Kebijakan pengaktifan kembali Pembangkit Listrik Tenaga Nuklir (PLTN) pada saat
pemerintahan Shinzo Abe kemudian merupakan hasil dari kerjasama yang baik antara tiga
aktor utama (Shinzo Abe& METI, LDP serta perusahaan listrik/ kelompok bisnis) yang telah
lama terjalin sejak awal energi nuklir diperkenalkan sebagai sumber energi di Jepang.

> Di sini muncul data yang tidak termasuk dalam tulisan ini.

-- ==== Sys2Proof/Laws/Operands.lean ====
section
/-! SUPPORT. What the operand forms of Machine/Operands.lean compute: big-endian numbers, bits, slices, register checks,
the choice of a width class. -/

namespace Sys2Proof.Machine

/-! ### Big-endian numbers -/

@[simp] theorem beNat_nil : beNat [] = 0 := rfl

theorem beNat_append_single (bs : List Byte) (b : Byte) : beNat (bs ++ [b]) = 256 * beNat bs + b.toNat := by
  simp [beNat]

theorem beNat_append (xs ys : List Byte) : beNat (xs ++ ys) = beNat xs * 256 ^ ys.length + beNat ys := by
  induction ys using List.reverseRecOn with
  | nil => simp
  | append_singleton ys y ih =>
    rw [← List.append_assoc, beNat_append_single, beNat_append_single, ih, List.length_append, List.length_singleton,
      Nat.pow_succ]
    ring

theorem beNat_cons (b : Byte) (bs : List Byte) : beNat (b :: bs) = b.toNat * 256 ^ bs.length + beNat bs := by
  have := beNat_append [b] bs
  simpa [beNat] using this

theorem beNat_lt (bs : List Byte) : beNat bs < 256 ^ bs.length := by
  induction bs with
  | nil => simp
  | cons b bs ih =>
    rw [beNat_cons, List.length_cons, Nat.pow_succ]
    have := b.isLt
    nlinarith

@[simp] theorem bytesBE_length (v n : Nat) : (bytesBE v n).length = n := by
  induction n generalizing v with
  | zero => rfl
  | succ n ih => simp [bytesBE, ih]

theorem beNat_bytesBE (v n : Nat) : beNat (bytesBE v n) = v % 256 ^ n := by
  induction n generalizing v with
  | zero => simp [bytesBE, Nat.mod_one]
  | succ n ih =>
    rw [bytesBE, beNat_append_single, ih, Nat.pow_succ, Nat.mul_comm (256 ^ n), Nat.mod_mul, BitVec.toNat_ofNat]
    omega

theorem beNat_bytesBE_of_lt {v n : Nat} (h : v < 256 ^ n) : beNat (bytesBE v n) = v := by
  rw [beNat_bytesBE, Nat.mod_eq_of_lt h]

/-- A big-endian number names its bytes. -/
theorem bytesBE_beNat (bs : List Byte) : bytesBE (beNat bs) bs.length = bs := by
  induction bs using List.reverseRecOn with
  | nil => rfl
  | append_singleton bs b ih =>
    have hb := b.isLt
    rw [beNat_append_single, List.length_append, List.length_singleton, bytesBE,
      show (256 * beNat bs + b.toNat) / 256 = beNat bs by omega, ih]
    congr 2
    apply BitVec.eq_of_toNat_eq
    rw [BitVec.toNat_ofNat]
    omega

theorem bytesBE_eq_of_beNat {bs : List Byte} {v n : Nat} (h : beNat bs = v) (hn : bs.length = n) : bytesBE v n = bs := by
  rw [← h, ← hn, bytesBE_beNat]

/-- Two bytes of a 16-bit number (30_encoding.md R88). -/
theorem bytesBE_two (v : Nat) : bytesBE v 2 = [BitVec.ofNat 8 (v / 256), BitVec.ofNat 8 v] := rfl

/-- The top bits of the leading byte are the top bits of the whole number. -/
theorem lead_div (b : Byte) (bs : List Byte) (k : Nat) (hk : k ≤ 8) :
    b.toNat / 2 ^ (8 - k) = beNat (b :: bs) / 2 ^ (8 * (bs.length + 1) - k) := by
  have h2 : 2 ^ (8 * (bs.length + 1) - k) = 256 ^ bs.length * 2 ^ (8 - k) := by
    rw [show (256 : Nat) = 2 ^ 8 from rfl, ← Nat.pow_mul, ← Nat.pow_add]
    congr 1
    omega
  rw [h2, ← Nat.div_div_eq_div_mul, beNat_cons, Nat.mul_comm,
    Nat.mul_add_div (Nat.pos_of_ne_zero (by positivity)), Nat.div_eq_of_lt (beNat_lt bs), Nat.add_zero]

/-! ### Bits -/

theorem bitsNat_append_single (bs : List Bool) (b : Bool) : bitsNat (bs ++ [b]) = 2 * bitsNat bs + b.toNat := by
  simp [bitsNat]

theorem bitsNat_lt (bs : List Bool) : bitsNat bs < 2 ^ bs.length := by
  induction bs using List.reverseRecOn with
  | nil => simp [bitsNat]
  | append_singleton bs b ih =>
    rw [bitsNat_append_single, List.length_append, List.length_singleton, Nat.pow_succ]
    have := b.toNat_le
    omega

/-- The first bit is the most significant (40_primitives.md R126). -/
theorem testBit_bitsNat (bs : List Bool) (i : Nat) (h : i < bs.length) :
    (bitsNat bs).testBit (bs.length - 1 - i) = bs[i] := by
  induction bs using List.reverseRecOn with
  | nil => simp at h
  | append_singleton bs b ih =>
    simp only [List.length_append, List.length_singleton] at h ⊢
    rw [bitsNat_append_single]
    by_cases hi : i < bs.length
    · rw [List.getElem_append_left hi, ← ih hi, show bs.length + 1 - 1 - i = (bs.length - 1 - i) + 1 by omega,
        Nat.testBit_succ]
      congr 1
      cases b <;> simp
      omega
    · have : i = bs.length := by omega
      subst this
      cases b <;> simp [Nat.testBit_zero]

/-- Bit `m` of a byte after one bit of it is set (40_primitives.md R127). -/
theorem getLsbD_setBit (b : Byte) (n m : Nat) (v : Bool) (hn : n < 8) (hm : m < 8) :
    (setBit b n v).getLsbD m = if m = n then v else b.getLsbD m := by
  unfold setBit
  cases v
  · simp only [Bool.false_eq_true, if_false, BitVec.getLsbD_and, BitVec.getLsbD_not, BitVec.getLsbD_shiftLeft,
      BitVec.getLsbD_one]
    by_cases h : m = n
    · subst h; simp [hm]
    · by_cases hlt : m < n
      · simp [h, hlt, hm]
      · simp [h, hlt, hm, show ¬m - n = 0 by omega]
  · simp only [if_true, BitVec.getLsbD_or, BitVec.getLsbD_shiftLeft, BitVec.getLsbD_one]
    by_cases h : m = n
    · subst h; simp [hm]
    · by_cases hlt : m < n
      · simp [h, hlt]
      · simp [h, hlt, hm, show ¬m - n = 0 by omega]

/-! ### Slices and register checks -/

theorem slice_ok {s : State} {o n info : Nat} (h : o + n ≤ s.ilen.toNat) : slice s o n info = .ok (ibufBytes s o n) := by
  unfold slice
  rw [if_neg (by omega)]

theorem slice_outside {s : State} {o n info : Nat} (h : s.ilen.toNat < o + n) :
    slice s o n info = raising .badOperand info := by
  unfold slice
  rw [if_pos (by omega)]

theorem slice_cases (s : State) (o n info : Nat) :
    slice s o n info = .ok (ibufBytes s o n) ∧ o + n ≤ s.ilen.toNat ∨
    slice s o n info = raising .badOperand info ∧ s.ilen.toNat < o + n := by
  rcases Nat.lt_or_ge s.ilen.toNat (o + n) with h | h
  · exact .inr ⟨slice_outside h, h⟩
  · exact .inl ⟨slice_ok h, h⟩

@[simp] theorem fit_bind {α : Type} (s : State) (i : Fin 32) (n : Nat) (f : Unit → Result α) :
    (fit s i n >>= f) = if 2 ^ n ≤ fVal s i then raising .encodingConstraint i.val else f () := by
  simp [fit]

theorem fit_ok {s : State} {i : Fin 32} {n : Nat} (h : fVal s i < 2 ^ n) : fit s i n = .ok () := by
  unfold fit
  rw [decide_eq_false (by omega)]
  rfl

/-! ### Width classes -/

/-- The classes that hold `v`, by rising code (30_encoding.md R86). -/
theorem mem_vwClasses (p : Params) (k : VwKind) (v w c : Nat) :
    (w, c) ∈ vwClasses p k v ↔ c < 2 ^ vwBits k ∧ vwWidth p k c = some w ∧ v < 2 ^ (8 * w - vwBits k) := by
  simp only [vwClasses, List.mem_filterMap, List.mem_range]
  constructor
  · rintro ⟨c', hc', h⟩
    split at h
    · cases h
    · next w' hw =>
      split at h
      · next hv => cases h; exact ⟨hc', hw, hv⟩
      · cases h
  · rintro ⟨hc, hw, hv⟩
    exact ⟨c, hc, by simp [hw, hv]⟩

theorem vwClasses_sorted (p : Params) (k : VwKind) (v : Nat) : (vwClasses p k v).Pairwise fun x y => x.2 < y.2 := by
  unfold vwClasses
  refine List.Pairwise.filterMap _ ?_ List.pairwise_lt_range
  intro c c' hlt x hx y hy
  have aux : ∀ {c : Nat} {x : Nat × Nat},
      (match vwWidth p k c with
        | none => none
        | some w => if v < 2 ^ (8 * w - vwBits k) then some (w, c) else none) = some x → x.2 = c := by
    intro c x h
    split at h
    · cases h
    · split at h
      · cases h; rfl
      · cases h
  rw [aux hx, aux hy]
  exact hlt

/-- The choice among classes: none when there is none, else a member of smallest width and, among those, code. -/
theorem narrowest_spec (l : List (Nat × Nat)) (h : l.Pairwise fun x y => x.2 < y.2) :
    (narrowest l = none ∧ l = []) ∨
    ∃ x, narrowest l = some x ∧ x ∈ l ∧ ∀ y ∈ l, x.1 < y.1 ∨ (x.1 = y.1 ∧ x.2 ≤ y.2) := by
  induction l with
  | nil => exact .inl ⟨rfl, rfl⟩
  | cons x l ih =>
    right
    rw [List.pairwise_cons] at h
    rcases ih h.2 with ⟨hn, hl⟩ | ⟨y, hn, hy, hmin⟩
    · refine ⟨x, by simp [narrowest, hn], by simp, ?_⟩
      simp [hl]
    · by_cases hlt : y.1 < x.1
      · refine ⟨y, by simp [narrowest, hn, hlt], by simp [hy], ?_⟩
        intro z hz
        rcases List.mem_cons.mp hz with rfl | hz
        · exact .inl hlt
        · exact hmin z hz
      · refine ⟨x, by simp [narrowest, hn, hlt], by simp, ?_⟩
        intro z hz
        rcases List.mem_cons.mp hz with rfl | hz
        · exact .inr ⟨rfl, Nat.le_refl _⟩
        · have h1 := hmin z hz
          have h2 := h.1 z hz
          omega

/-- The encoder's choice is the least class, by width and then code. -/
theorem narrowest_eq {l : List (Nat × Nat)} (h : l.Pairwise fun x y => x.2 < y.2) {x : Nat × Nat} (hx : x ∈ l)
    (hmin : ∀ y ∈ l, x.1 < y.1 ∨ (x.1 = y.1 ∧ x.2 ≤ y.2)) : narrowest l = some x := by
  rcases narrowest_spec l h with ⟨_, hl⟩ | ⟨y, hn, hy, hy'⟩
  · rw [hl] at hx; cases hx
  · rw [hn]
    have h1 := hmin y hy
    have h2 := hy' x hx
    congr 1
    apply Prod.ext <;> omega

/-- All that the variable-width encoder can do (30_encoding.md R86). -/
theorem vwEncode_cases (p : Params) (k : VwKind) (v : Nat) :
    (vwEncode p k v = raising .encodingConstraint v ∧
      ∀ c w, c < 2 ^ vwBits k → vwWidth p k c = some w → 2 ^ (8 * w - vwBits k) ≤ v) ∨
    ∃ w c, vwEncode p k v = .ok (bytesBE (c * 2 ^ (8 * w - vwBits k) + v) w) ∧ c < 2 ^ vwBits k ∧
      vwWidth p k c = some w ∧ v < 2 ^ (8 * w - vwBits k) ∧
      ∀ c' w', c' < 2 ^ vwBits k → vwWidth p k c' = some w' → v < 2 ^ (8 * w' - vwBits k) →
        w < w' ∨ (w = w' ∧ c ≤ c') := by
  rcases narrowest_spec _ (vwClasses_sorted p k v) with ⟨hn, hl⟩ | ⟨⟨w, c⟩, hn, hm, hmin⟩
  · left
    refine ⟨by rw [vwEncode, hn], fun c w hc hw => ?_⟩
    by_contra hlt
    have := (mem_vwClasses p k v w c).mpr ⟨hc, hw, by omega⟩
    rw [hl] at this
    cases this
  · right
    obtain ⟨hc, hw, hv⟩ := (mem_vwClasses p k v w c).mp hm
    exact ⟨w, c, by rw [vwEncode, hn], hc, hw, hv, fun c' w' hc' hw' hv' =>
      hmin (w', c') ((mem_vwClasses p k v w' c').mpr ⟨hc', hw', hv'⟩)⟩

end Sys2Proof.Machine
end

Sedangkan kelompok anti nuklir yang mendapatkan momen pergerakan pasca bencana
Fukushima Daiichi semakin terhimpit oleh aksi persuasif pemerintahan Shinzo Abe untuk
meyakinkan masyarakat Jepang bahwa Jepang masih membutuhkan energi nuklir untuk dapat
bertahan hidup dan memenuhi kebutuhan domestiknya. Mengkaji proses perumusan
kebijakan pengaktifan kembali PLTN yang terwujud di bawah pemerintahan Shinzo Abe
memberikan pemahaman terkait dengan continuity and change di dalam kebijakan energi
Jepang. Sebagai negara yang minim sumber daya alam, Jepang secara konsisten mencari
energi alternatif yang dapat memenuhi kebutuhan energi domestiknya. Namun di sisi lain
letak geografis Jepang yang membuatnya rawan bencana alam khususnya gempa dan tsunami
memberikan pertimbangan tersendiri terkait dengan opsi energi yang aman dan efisien untuk
dimanfaatkan oleh Jepang.
Beberapa poin continuity yang didapatkan setelah melakukan analisis terhadap
kebijakan pengaktifan kembali PLTN diantaranya adalah kedekatan pemerintah (khususnya
ketika dikuasai oleh Liberal Democratic Party) dengan kelompok bisnis dalam relasi benefit
dan pengaruh. Selain itu dari kasus ini, terlihat pula bahwa opini publik di Jepang masih
memegang peranan yang lemah di bawah pemerintahan LDP terlebih lagi dalam
mempengaruhi kebijakan energi di dalam negeri. Sedangkan poin change dalam kasus ini
adalah momentum bencana alam seperti Fukushima Daiichi dapat sangat menentukan posisi
tawar kelompok anti nuklir dalam mempengaruhi kebijakan dimana opini publik sempat
sangat berpengaruh pasca bencana Fukushima Daiichi dibawah pemerintahan Democratic
Party of Japan. Sehingga proses perumusan kebijakan energi menjadi arena pertemuan antara
dua kelompok dengan kepentingan yang berbeda dan hasil dari interaksi keduanya akan
dipengaruhi oleh poin-poin yang telah dijabarkan sebelumnya.